Independent from that is the problem that the type system is locked after the
CAS has been created. Engines such as Ruta would profit if the type system would
at least allow compatible changes such as adding new types or adding new
features
to existing types. The types may not be known at the time the CAS is
initialized,
but only when the CAS is actually being processed.
> Another idea is having an annotator be able to read Feature Structure data
> from
> a wide variety of sources, and have the data include the type/feature metadata
> (either externally - as we do now in UIMA with a type system external XML
> specification, or embedded - like JSON would naturally do). Such an annotator
> would have some notion of the type / feature information it was interested in
> processing, but could ignore the rest.
Let's see...
a) easier ingestion of data into feature structures, optimally by automatically
creating FSes based on a (typed) external data description. E.g. a JSON
object
like
{ "fs1": {"feature1": "value1", "feature2": 10 }
would be converted to a FS with a string feature1 and a numeric feature2.
However, the type of the FS would basically be underspecified in the type
system as the next feature structure read could have the same features
using different value ranges and in fact the type of the FS itself is
unknown. Sounds as if heading towards some kind of duck-typing e.g. for
annotations (if it has a begin/end, then it is an annotation).
b) the part about the type/feature information that an annotator is interested
in but being able to ignore the rest I didn't get.

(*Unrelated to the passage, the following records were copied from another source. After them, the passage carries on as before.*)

/-! ## `State.outside`: what no agent's own state holds -/

/-- The state without its cores and stewards: what an instruction that works on registers only leaves unchanged. -/
def State.outside (s : State) : State := { s with cores := [], stewards := [] }

@[simp] theorem State.outside_setCore (s : State) (c : Nat) (k : Core) : (s.setCore c k).outside = s.outside := rfl
@[simp] theorem State.outside_modCore (s : State) (c : Nat) (f : Core → Core) : (s.modCore c f).outside = s.outside := rfl
@[simp] theorem State.outside_modSteward (s : State) (k : Nat) (f : Steward → Steward) : (s.modSteward k f).outside = s.outside := rfl
@[simp] theorem State.outside_setGroup (s : State) (c sl : Nat) (g : Group) : (s.setGroup c sl g).outside = s.outside := rfl

@[simp] theorem State.outside_modGroup (s : State) (c sl : Nat) (f : Group → Group) : (s.modGroup c sl f).outside = s.outside := by
  unfold State.modGroup
  split <;> simp

@[simp] theorem State.outside_modHelper (s : State) (c n : Nat) (f : Helper → Helper) : (s.modHelper c n f).outside = s.outside := by
  unfold State.modHelper
  split <;> simp

@[simp] theorem State.outside_setPath (s : State) (a : Agent) (p : Path) : (s.setPath a p).outside = s.outside := by
  cases a <;> simp [State.setPath]

@[simp] theorem State.outside_modPath (s : State) (a : Agent) (f : Path → Path) : (s.modPath a f).outside = s.outside := by
  unfold State.modPath
  split <;> simp

@[simp] theorem State.outside_modRings (s : State) (a : Agent) (f : Rings → Rings) : (s.modRings a f).outside = s.outside := by
  cases a <;> simp [State.modRings]

@[simp] theorem State.outside_bumpSeq (s : State) (a : Agent) : (s.bumpSeq a).outside = s.outside := by
  cases a <;> simp [State.bumpSeq]

@[simp] theorem State.outside_putV (s : State) (a : Agent) (r lane : Nat) (x : Word) : (s.putV a r lane x).outside = s.outside := by
  cases a with
  | helper c n => simp only [State.putV]; split <;> simp
  | _ => simp [State.putV]

@[simp] theorem State.outside_putG (s : State) (a : Agent) (r : Nat) (x : DWord) (n : Stamp) : (s.putG a r x n).outside = s.outside := by
  unfold State.putG
  split
  · rfl
  · cases a <;> simp

/-- Memory is outside. -/
theorem State.mem_of_outside {s t : State} (h : t.outside = s.outside) : t.mem = s.mem := by
  have := congrArg State.mem h
  exact this

/-! ## Accessors after an update -/

@[simp] theorem State.core_setCore_self (s : State) (c : Nat) (k : Core) : (s.setCore c k).core c = k := by
  simp [State.core, State.setCore, Assoc.getD, Assoc.get?_set_self]

theorem State.core_setCore_ne (s : State) {c d : Nat} (k : Core) (h : d ≠ c) : (s.setCore c k).core d = s.core d := by
  simp [State.core, State.setCore, Assoc.getD, Assoc.get?_set_ne _ _ h]

@[simp] theorem State.core_modCore_self (s : State) (c : Nat) (f : Core → Core) : (s.modCore c f).core c = f (s.core c) := by
  simp [State.modCore]

theorem State.core_modCore_ne (s : State) {c d : Nat} (f : Core → Core) (h : d ≠ c) : (s.modCore c f).core d = s.core d :=
  State.core_setCore_ne s _ h

@[simp] theorem State.core_modSteward (s : State) (k d : Nat) (f : Steward → Steward) : (s.modSteward k f).core d = s.core d := rfl

@[simp] theorem State.steward_modSteward_self (s : State) (k : Nat) (f : Steward → Steward) :
    (s.modSteward k f).steward k = f (s.steward k) := by
  simp [State.steward, State.modSteward, Assoc.getD, Assoc.get?_set_self]

theorem State.steward_modSteward_ne (s : State) {k j : Nat} (f : Steward → Steward) (h : j ≠ k) :
    (s.modSteward k f).steward j = s.steward j := by
  simp [State.steward, State.modSteward, Assoc.getD, Assoc.get?_set_ne _ _ h]

@[simp] theorem State.context_modContext_self (s : State) (n : Nat) (f : Context → Context) :
    (s.modContext n f).context n = f (s.context n) := by
  simp [State.context, State.modContext, Assoc.getD, Assoc.get?_set_self]

theorem State.context_modContext_ne (s : State) {n m : Nat} (f : Context → Context) (h : m ≠ n) :
    (s.modContext n f).context m = s.context m := by
  simp [State.context, State.modContext, Assoc.getD, Assoc.get?_set_ne _ _ h]

/-- A group after a change of it. -/
theorem State.group?_modGroup_self {s : State} {c sl : Nat} {g : Group} (f : Group → Group) (h : s.group? c sl = some g) :
    (s.modGroup c sl f).group? c sl = some (f g) := by
  unfold State.modGroup
  rw [h]
  simp [State.setGroup, State.group?, Assoc.get?_set_self]

/-- A group after a change of another. -/
theorem State.group?_modGroup_ne (s : State) {c sl d tl : Nat} (f : Group → Group) (h : d ≠ c ∨ tl ≠ sl) :
    (s.modGroup c sl f).group? d tl = s.group? d tl := by
  unfold State.modGroup
  split
  · by_cases hd : d = c
    · subst hd
      have ht : tl ≠ sl := h.resolve_left (fun h => h rfl)
      simp [State.setGroup, State.group?, Assoc.get?_set_ne _ _ ht]
    · simp [State.setGroup, State.group?, State.core_modCore_ne _ _ hd]
  · rfl

/-- The path of an agent after it is set, where the agent has one. -/
theorem State.path?_setPath {s : State} {a : Agent} {p : Path} (q : Path) (h : s.path? a = some p) :
    (s.setPath a q).path? a = some q := by
  cases a with
  | path c sl i =>
    simp only [State.path?] at h
    obtain ⟨g, hg, -⟩ := Option.bind_eq_some_iff.mp h
    simp [State.setPath, State.path?, State.group?_modGroup_self _ hg, Assoc.get?_set_self]
  | helper c n =>
    simp only [State.path?, Option.map_eq_some_iff] at h
    obtain ⟨x, hx, -⟩ := h
    simp only [State.setPath, State.path?, State.modHelper, hx]
    simp [State.helper?, Assoc.get?_set_self]
  | steward k =>
    simp only [State.path?] at h ⊢
    split at h
    · simp [State.setPath, *]
    · cases h

/-- The path of an agent after a change of it. -/
theorem State.path?_modPath {s : State} {a : Agent} {p : Path} (f : Path → Path) (h : s.path? a = some p) :
    (s.modPath a f).path? a = some (f p) := by
  rw [State.modPath, h]
  exact State.path?_setPath _ h

end Sys2Proof.Machine
end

> Finally, a third idea is to have the componentization be such that no "UIMA
> Framework" was needed, or if present, it's hidden. I'm thinking that this
> means, for simpler analytics, the idea of a pipe line, and combining things,
> would not be present; it would be more like just a single annotator. For more
> complex things, the idea of a pipeline would be encapsulated (like UIMA's
> Aggregates), and the whole thing would look like something that could be
> embedded, in any of the other "big data" frameworks as an analysis piece. The
> implication is that this would enable using other frameworks' scaleout
> mechanisms.
uimaFIT goes a long way in "hiding" the bulk of the UIMA framework and
providing a rather sane Java API for pipelines. It makes the creation of a POJO
wrapper around them a breeze. People do use this to embed UIMA in alternative
scale-out frameworks such as Hadoop.
Just for the sake of knowing where this is going, assuming the UIMA core API
as a baseline and the uimaFIT API as an improvement, how would this further
improvement look like?
Or would the issue be solvable by integrating uimaFIT into the core (e.g. to
avoid re-approval of libraries by company legal departments)?
Cheers,
-- Richard